Question :
Let $A$ be a subset of $\mathbb R$. Which of the following properties implies that $A$ is compact $?$
Every continous function $f :A \rightarrow \mathbb R $ is bounded.
Every sequence $ \{ x_n \}$ in $A$ has a convergent subsequence converging to a point in $A$.
There exist a continuous function from $A$ onto $[0,1]$.
There is no one-one and continuous function from $A$ onto $(0,1) $
In $(2)$ option we have result if $ (X , d)$, is a metric space, then $X$ is compact iff every sequence has a convergent subsequence. I have no idea in other option. Please give me hint how to verify other option.

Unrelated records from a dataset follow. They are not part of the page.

/-- A pixel step of the detector reads pixel N, which exists, and shifts its LSB into ACC; the eighth bit of a byte makes a
byte step (R145). -/
theorem pixelIn_next {s t : State} (h : pixelIn s = .next t) :
    s.n < s.grid.pixCount ∧
    ((s.bcnt + 1#4 = 8#4 ∧
        t = byteStep (shiftIn s.acc (blueLsb s.grid s.n)) { s with acc := 0x00#8, bcnt := 0#4, n := s.n + 1 }) ∨
      (s.bcnt + 1#4 ≠ 8#4 ∧
        t = { s with acc := shiftIn s.acc (blueLsb s.grid s.n), bcnt := s.bcnt + 1#4, n := s.n + 1 })) := by
  by_cases hn : s.n < s.grid.pixCount
  · simp only [pixelIn, pixReadB, hn, if_true] at h
    refine ⟨hn, ?_⟩
    split at h
    · rename_i hb
      cases h
      exact .inl ⟨hb, rfl⟩
    · rename_i hb
      cases h
      exact .inr ⟨hb, rfl⟩
  · simp only [pixelIn, pixReadB, hn, if_false] at h
    cases h

/-- What a byte step changes: the queue, and with a full queue the output and its index (R146). -/
theorem byteStep_eq (v : Byte) (s : State) :
    byteStep v s =
      if s.qlen = 0#2 then { s with q0 := v, qlen := 1#2 }
      else if s.qlen = 1#2 then { s with q1 := v, qlen := 2#2 }
      else if s.qlen = 2#2 then { s with q2 := v, qlen := 3#2 }
      else { s with obuf := s.obuf ++ [s.q0], i := s.i + 1, q0 := s.q1, q1 := s.q2, q2 := v } := by
  have cases4 : ∀ x : BitVec 2, x = 0#2 ∨ x = 1#2 ∨ x = 2#2 ∨ x = 3#2 := by decide
  rcases cases4 s.qlen with h | h | h | h <;> simp [byteStep, h]

/-- A byte step changes only the queue, OBUF and I (R146). -/
theorem byteStep_frame (v : Byte) (s : State) :
    (byteStep v s).cmd = s.cmd ∧ (byteStep v s).status = s.status ∧ (byteStep v s).ibuf = s.ibuf ∧
    (byteStep v s).key = s.key ∧ (byteStep v s).bbuf = s.bbuf ∧ (byteStep v s).grid = s.grid ∧
    (byteStep v s).ph = s.ph ∧ (byteStep v s).opl = s.opl ∧ (byteStep v s).n = s.n ∧ (byteStep v s).kidx = s.kidx ∧
    (byteStep v s).acc = s.acc ∧ (byteStep v s).bcnt = s.bcnt ∧ (byteStep v s).script = s.script ∧
    (byteStep v s).seen = s.seen ∧ (byteStep v s).caps = s.caps := by
  rw [byteStep_eq]
  split_ifs <;> exact ⟨rfl, rfl, rfl, rfl, rfl, rfl, rfl, rfl, rfl, rfl, rfl, rfl, rfl, rfl, rfl⟩

/-- A pixel step of the detector advances N and changes only the detector's registers and OBUF (R145). -/
theorem pixelIn_frame {s t : State} (h : pixelIn s = .next t) :
    t.cmd = s.cmd ∧ t.status = s.status ∧ t.ibuf = s.ibuf ∧ t.key = s.key ∧ t.bbuf = s.bbuf ∧ t.grid = s.grid ∧
    t.ph = s.ph ∧ t.opl = s.opl ∧ t.n = s.n + 1 ∧ t.kidx = s.kidx ∧ t.script = s.script ∧ t.seen = s.seen ∧
    t.caps = s.caps := by
  obtain ⟨_, ⟨_, rfl⟩ | ⟨_, rfl⟩⟩ := pixelIn_next h
  · obtain ⟨h1, h2, h3, h4, h5, h6, h7, h8, h9, h10, _, _, h13, h14, h15⟩ :=
      byteStep_frame (shiftIn s.acc (blueLsb s.grid s.n)) { s with acc := 0x00#8, bcnt := 0#4, n := s.n + 1 }
    exact ⟨h1, h2, h3, h4, h5, h6, h7, h8, h9, h10, h13, h14, h15⟩
  · exact ⟨rfl, rfl, rfl, rfl, rfl, rfl, rfl, rfl, rfl, rfl, rfl, rfl, rfl⟩

theorem extractStep_next {s t : State} (h : extractStep s = .next t) :
    (found s = true ∧ t = succeed s) ∨ (found s = false ∧ pixelIn s = .next t) ∨
    (found s = false ∧ s.grid.pixCount ≤ s.n ∧ t = toDone .obuf .terminatorNotFound s) := by
  unfold extractStep at h
  split at h
  · rename_i hf
    cases h
    exact .inl ⟨hf, rfl⟩
  · rename_i hf
    split at h
    · exact .inr (.inl ⟨by simpa using hf, h⟩)
    · rename_i hn
      cases h
      exact .inr (.inr ⟨by simpa using hf, by omega, rfl⟩)
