/-- What the move `m` of the host, where it is not refused, makes of the state `s`: one constructor per kind of move (R100, R173,
R174, R200). -/
inductive HostMoved (s : State) : HostMove → State → Prop
  | loadIbuf (bs : List Byte) (idle : s.busy = false) : HostMoved s (.loadIbuf bs) { s with ibuf := bs }
  | loadKey (bs : List Byte) (idle : s.busy = false) : HostMoved s (.loadKey bs) { s with key := bs }
  | loadBbuf (bits : List Bit) (idle : s.busy = false) : HostMoved s (.loadBbuf bits) { s with bbuf := bits }
  | attachGrid {w h : Nat} {red green blue : List Byte} {alpha : Option (List Byte)} (idle : s.busy = false)
      (shape : gridShapeOk w h red green blue alpha = true) :
      HostMoved s (.attachGrid w h red green blue alpha) { s with grid := gridOf w h red green blue alpha }
  | writePixel {c : Channel} {n : Nat} {m : Memory} (v : Byte) (idle : s.busy = false) (pixel : n < s.grid.pixCount)
      (channel : channelOf s.grid c = some m) :
      HostMoved s (.writePixel c n v) { s with grid := withChannel s.grid c (memWrite m n v) }
  | read {m : HostMove} (v : Nat) (reads : isRead m = true) : HostMoved s m { s with seen := v :: s.seen }
  | command {c : Byte} {t : State} (idle : s.busy = false) (run : runCommand c s = .next t) : HostMoved s (.writeReg 0 c) t
  | issue (c : Byte) (idle : s.busy = false) : HostMoved s (.issue c) (Machine.issue c s)
  | wait {t : State} (core : coreStep s = .next t) : HostMoved s .wait t
  | reset : HostMoved s .reset (coreReset s)

theorem hostMove_next {m : HostMove} {s t : State} (h : hostMove m s = .next t) : HostMoved s m t := by
  cases m with
  | loadIbuf bs =>
    obtain ⟨hb, h⟩ := whileIdle_next h
    obtain ⟨-, rfl⟩ := loadIfFits_next h
    exact .loadIbuf bs hb
  | loadKey bs =>
    obtain ⟨hb, h⟩ := whileIdle_next h
    obtain ⟨-, rfl⟩ := loadIfFits_next h
    exact .loadKey bs hb
  | loadBbuf bits =>
    obtain ⟨hb, h⟩ := whileIdle_next h
    obtain ⟨-, rfl⟩ := loadIfFits_next h
    exact .loadBbuf bits hb
  | attachGrid w h' red green blue alpha =>
    obtain ⟨hb, h⟩ := whileIdle_next h
    obtain ⟨hshape, -, rfl⟩ := attach_next h
    exact .attachGrid hb hshape
  | readPixel c n =>
    obtain ⟨-, m, -, rfl⟩ := readPixel_next (whileIdle_next h).2
    exact .read _ rfl
  | writePixel c n v =>
    obtain ⟨hb, h⟩ := whileIdle_next h
    obtain ⟨hn, m, hm, rfl⟩ := writePixel_next h
    exact .writePixel v hb hn hm
  | readReg r =>
    obtain ⟨-, v, -, rfl⟩ := readRegister_next h
    exact .read _ rfl
  | readObuf k =>
    obtain ⟨v, -, rfl⟩ := readObufAt_next (whileIdle_next h).2
    exact .read _ rfl
  | readBbuf k =>
    obtain ⟨b, -, rfl⟩ := readBbufAt_next (whileIdle_next h).2
    exact .read _ rfl
  | writeReg r v =>
    obtain ⟨hb, h⟩ := whileIdle_next h
    obtain ⟨rfl, hrun⟩ := writeRegister_next h
    exact .command hb hrun
  | issue v =>
    obtain ⟨hb, h⟩ := whileIdle_next h
    cases h
    exact .issue v hb
  | wait => exact .wait h
  | reset =>
    cases h
    exact .reset

/-- A step is a step of the core, or what the host's next move makes of the state with that move taken off the script. -/
theorem step_moved {s t : State} (h : step s = .next t) :
    (s.script = [] ∧ coreStep s = .next t) ∨
      ∃ m rest, s.script = m :: rest ∧ HostMoved { s with script := rest } m t := by
  obtain ⟨-, hcore | ⟨m, rest, hs, hmove⟩⟩ := step_next h
  · exact .inl hcore
  · exact .inr ⟨m, rest, hs, hostMove_next hmove⟩

/-! ### IBUF and KEY -/

theorem exec_keeps_operands {i : Instr} {s t : State} (h : exec i s = .next t) : t.ibuf = s.ibuf ∧ t.key = s.key := by
  obtain ⟨e, u, hexec, shape⟩ := exec_shape i s
  cases hexec.symm.trans h
  rcases shape with ⟨-, o, rfl, -⟩ | ⟨-, -, rfl⟩ | ⟨-, -, p, -, rfl⟩ | ⟨-, -, rfl⟩ <;> exact ⟨rfl, rfl⟩

theorem runCommand_keeps_operands {c : Byte} {s t : State} (h : runCommand c s = .next t) :
    t.ibuf = s.ibuf ∧ t.key = s.key := by
  rcases runCommand_shape c s with ⟨i, -, hrun⟩ | ⟨why, -, hrun⟩
  · exact exec_keeps_operands (s := issue c s) (hrun.symm.trans h)
  · cases hrun.symm.trans h
    exact ⟨rfl, rfl⟩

Thank you
Hint:
2) is called sequential compactness (and there is a well-known theorem relating sequential compactness to compactness).
3) $\frac{1}{2}\sin(x)+\frac{1}{2}$ maps $\mathbb{R}$ to $[0, 1]$ and is continuous.
Edit
This is a hint assuming the question said: there is a continous 1-1 map from $A$ onto $(0,1)$...
4) $\arctan(x)$ is a continuous function that maps $\mathbb{R}$ to $(-\frac{\pi}{2}, \frac{\pi}{2})$.
Better Hint
This hint was provided by @Struggler (see comments). If $A=\mathbb{N}$ then $A$ is certainly not compact and there is no continous 1-1 function from $A$ onto $(0, 1)$. (Note: if we remove the onto condition then $f(x)=\frac{1}{x+1}$ is a 1-1 map from $\mathbb{N}$ into $(0, 1)$.)